To investigate the role of micro ribonucleic acid (miR)-548c-3p in myocardial fibrosis after myocardial infarction (MI), and to explore the possible underlying.

The rat model of MI was successfully established in-vivo. MiR-548c-3p was upregulated via lentivirus transfection with miR-548c-3p mimics. Cardiac function of rats was detected via echocardiography. Meanwhile, Sirius red and Masson staining were used to detect the level of fibrosis index in MI model. Subsequently, myocardial fibroblasts were isolated and cultured in vitro. An oxygen-glucose deprivation (OGD) model was established to mimicking the ischemic condition. Furthermore, the relationship between miR-548c-3p and c-Myb was verified, and the levels of fibrosis-related factors (including α-SMA and COL1A1) were measured.

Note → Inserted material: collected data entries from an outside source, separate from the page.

-- ==== Sys2Proof/Certificates/Slice0/Obligations.lean ====
section
/-! DEFINITION. The statements for the provers. Each says in its title which rules of spec/ it rests on; OBLIGATIONS.json holds its kind and its
basis. -/
open Sys2Proof Sys2Proof.Machine

/-- A step runs the command at the front of the queue (14_host_rings.md (R323)). -/
def Obligations.StepRunsTheFrontCommand : Prop :=
  ∀ (c : Instr) (rest : List Instr) (s : State), s.pending = c :: rest → step s = exec c { s with pending := rest }

/-- A step with no command waiting is one SHCLK tick (the model's choice, notes/assumptions/1.md) (03_timescales.md (R44)). -/
def Obligations.IdleStepIsOneTick : Prop :=
  ∀ s : State, s.pending = [] → ∃ t, step s = .next t ∧ t.regs = s.regs ∧ t.host = s.host ∧ t.outs = s.outs ∧ t.out = s.out ∧ t.pending = []
    ∧ t.ticks = s.ticks + 1

/-- The machine right after reset (19_power_startup.md (R422), 03_timescales.md (R58), 14_host_rings.md (R306)). Where the text leaves a point open
the clauses are of the choice the model makes: notes/assumptions/4.md, notes/assumptions/5.md, notes/assumptions/21.md. -/
def Obligations.ResetState : Prop :=
  State.reset.f F.PWR_RUN_run_state = 0 ∧ (∀ r < 64, ringState State.reset r = 0) ∧ (∀ n < 4, tsStateOf State.reset n = .free ∧ tsValid State.reset n = false ∧ tsBound State.reset n = 0xFF)
    ∧ State.reset.pending = [] ∧ State.reset.regs = []

/-- The register file is canonical at reset (00_scope.md (R4)). -/
def Obligations.ResetIsCanonical : Prop :=
  RegsCanonical State.reset

/-- Every step keeps the register file canonical (00_scope.md (R4, R5), 21_register_map.md (R449)). -/
def Obligations.StepKeepsTheCanonicalForm : Prop :=
  ∀ s t : State, RegsCanonical s → step s = .next t → RegsCanonical t

/-- No command changes the queue of waiting commands (14_host_rings.md (R323)). -/
def Obligations.ExecKeepsTheQueue : Prop :=
  ∀ (c : Instr) (s t : State), exec c s = .next t → t.pending = s.pending

/-- No command stops the device (00_scope.md (R5, R9), 14_host_rings.md (R311, R325)). Where the text leaves a point open the clauses are of the
choice the model makes: notes/assumptions/6.md. -/
def Obligations.EveryCommandHasANextState : Prop :=
  ∀ c : Instr, Total c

In-vivo experiments showed that miR-548c-3p expression in rats was significantly down-regulated at 2 and 4 weeks after MI. Up-regulation of miR-548c-3p significantly improved cardiac function, reduced myocardial fibrosis and inhibited the protein expression of proto-oncogene c-Myb (c-Myb). In vitro experiments revealed that c-Myb was a target gene of miR-548c-3p. In addition, miR-548c-3p could inhibit the expressions of α-SMA and COL1A1 through targeting c-Myb.

MiR-548c-3p could improve myocardial fibrosis by targeting c-Myb.